Entre outros perigos, afirmou que a IA poderia levar a "novas formas de escravidão".
"O que li me parece muito profundo, e o tipo de ação que alguém esperaria e desejaria de um líder da Igreja", disse Vance à NBC News.
"O que acontece com a moralidade é que os princípios nunca mudam, mas a forma como são aplicados muda, porque o mundo muda, certo?", acrescentou Vance.
Vance e o Vaticano entraram em choque em matéria de política migratória, já que o papa Leão XIV condenou a política de deportações em massa impulsionada por Donald Trump.
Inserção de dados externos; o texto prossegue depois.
/-- FC_STATUS (R415): DENIED clears where 1, and FAULT is decided under R404. -/
def faultStatusWrite (s : State) (v : Nat) : State :=
  let s := if bit1 v 5 then s.setFld Fld.FC_STATUS_DENIED 0 else s
  if bit1 v 0 then fcClear s else s

/-- FC_PIN_CTL (R407, R418). -/
def pinCtlWrite (s : State) (v : Nat) : State :=
  let s := plainWrite s .FC_PIN_CTL (BitVec.ofNat 64 v) 0 0
  let s := if bit1 v 0 then s else { s with fault := { s.fault with heldPin := false } }
  if bit1 v 1 then fcRelease s else s

/-- FRZ_CTL (R541): REARM, then TRIG. -/
def frzCtlWrite (s : State) (v : Nat) : State :=
  let s := plainWrite s .FRZ_CTL (BitVec.ofNat 64 v) 0 0
  let s := if bit1 v 1 then frzRearm s else s
  if bit1 v 0 then frzTrig s else s

/-- HUTCH_CTL (R330). -/
def hutchCtlWrite (s : State) (c v : Nat) : State :=
  hutEnWrite (((s.setFld Fld.HUTCH_CTL_PF (bits v 1 1) c).setFld Fld.HUTCH_CTL_TICK (bits v 8 8) c)) c (v % 2)

/-- START_CTL (R525): RETRY begins a cold start whose self-test finds what `test` says. -/
def startCtlWrite (s : State) (v : Nat) (test : SelfTest) : State :=
  let s := plainWrite s .START_CTL (BitVec.ofNat 64 v) 0 0
  if bit1 v 5 then retryCtl s test else s

/-- A self-test that finds nothing. -/
def testClean : SelfTest := ⟨[], [], [], true⟩

/-- Writes with an action of the LEHR domain. -/
def writeLehr (s : State) (src : Option Nat) (r : RegName) (v i j : Nat) : State :=
  let plain := plainWrite s r (BitVec.ofNat 64 v) i j
  match r with
  | .MODE_REQ => modeReqWrite s v
  | .SLEEP_CTL => if bit1 v 8 then wakeFire plain 2 else plain
  | .THERM_CTL | .GOV_CTL | .GOV_ILIM => govConds plain
  | .MGN_CTL => if bit1 v 24 then mgnGo plain else plain
  | .LDG_CTL => ldgCtl s v
  | .START_CTL => startCtlWrite s v testClean
  | .FC_STATUS => faultStatusWrite s v
  | .FC_PIN_CTL => pinCtlWrite s v
  | .FC_INJ => if bit1 v 24 then fcInject plain else plain
  | .FC_SRC => faultSrcWrite s i v
  | .CMD_GO => if bit1 v 0 then cmdGo plain else plain
  | .CMD_POST => match src with
    | some t => if runsCmds s t then cmdPost s v else s
    | none => s
  | .CMD_POST_VAL => match src with
    | some t => if runsCmds s t then s.setFld Fld.CMD_POST_VAL_VALUE v else s
    | none => s
  | .DIE_INJ_L => injWrite s r Fld.DIE_INJ_L_REFUSED v 0 0
  | _ => plain

/-- Writes with an action of the PORT domain. -/
def writePort (s : State) (src : Option Nat) (r : RegName) (v i j : Nat) : State :=
  let plain := plainWrite s r (BitVec.ofNat 64 v) i j
  match r with
  | .FP_CTL => fpEnWrite s i v
  | .PC_BIID => { plain with port := { plain.port with biidSet := true } }
  | .HMAP => hmapWrite s i v
  | .ADOPT_WIN_A | .ADOPT_WIN_B => if src.isSome then s.setReg r (BitVec.ofNat 64 v &&& r.accMask (fun _ => true)) i 0 else s
  | .DIE_INJ_P => injWrite s r Fld.DIE_INJ_P_REFUSED v i 0
  | _ => plain

/-- Writes with an action of the CORE domain below the clusters. -/
def writeCore (s : State) (src : Option Nat) (r : RegName) (v i j : Nat) : State :=
  let plain := plainWrite s r (BitVec.ofNat 64 v) i j
  match r with
  | .BOOT_MBOX => mboxPush s (BitVec.ofNat 32 v)
  | .RLC_FIRST => lcWrite s r .RLC_TIME v i
  | .IC_PEND => pendWrite s i v true
  | .IC_PCLR => pendWrite s i v false
  | .NQ_CTL => nqEnWrite s (v % 2)
  | .NQ_RING => if s.fld Fld.NQ_CTL_EN = 1 then s else plain
  | .NQ_DROP_PKT => if bit1 v 0 then nqDropPkt s else s
  | .NQ_MARK => if bit1 v 3 then nqMark plain (v % 8) else plain
  | .NQ_REWIND => if bit1 v 3 then nqRewind plain (v % 8) else plain
  | .PT_CTL => ptEnable s i v
  | .FRZ_CTL => frzCtlWrite s v
  | .MP_STATE | .ARB_MODE | .ARB_PRIO | .ARB_PRIO2 => plain.addWork (.arb i)
  | .BULK_GO => match src with
    | some t => bulkGo s i t v
    | none => s
  | .DIE_INJ_NQ => injWrite s r Fld.DIE_INJ_NQ_REFUSED v 0 0
  | _ => plain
O vice-presidente, que se converteu ao catolicismo em 2019, afirmou que ficou satisfeito que o pontífice, natural de Chicago, tenha adotado o nome de Leão XIV quando assumiu a liderança da Santa Sé no ano passado.
“Acho que foi claramente uma referência a Leão XIII, que, evidentemente, se tornou papa no início da era industrial” e escreveu naquela época uma advertência semelhante sobre o impacto dos grandes avanços tecnológicos do período.
Leão XIV "se torna papa no começo da era da IA, e suspeito que, se conseguirmos superar isso com sucesso, será em grande parte porque o papa e a Igreja serão capazes de oferecer o tipo de liderança moral de que precisamos", acrescentou Vance.
"Acho que realmente precisamos de liderança moral para refletir sobre essas questões, e é exatamente isso que a Igreja está em melhores condições de fazer", afirmou o vice-presidente.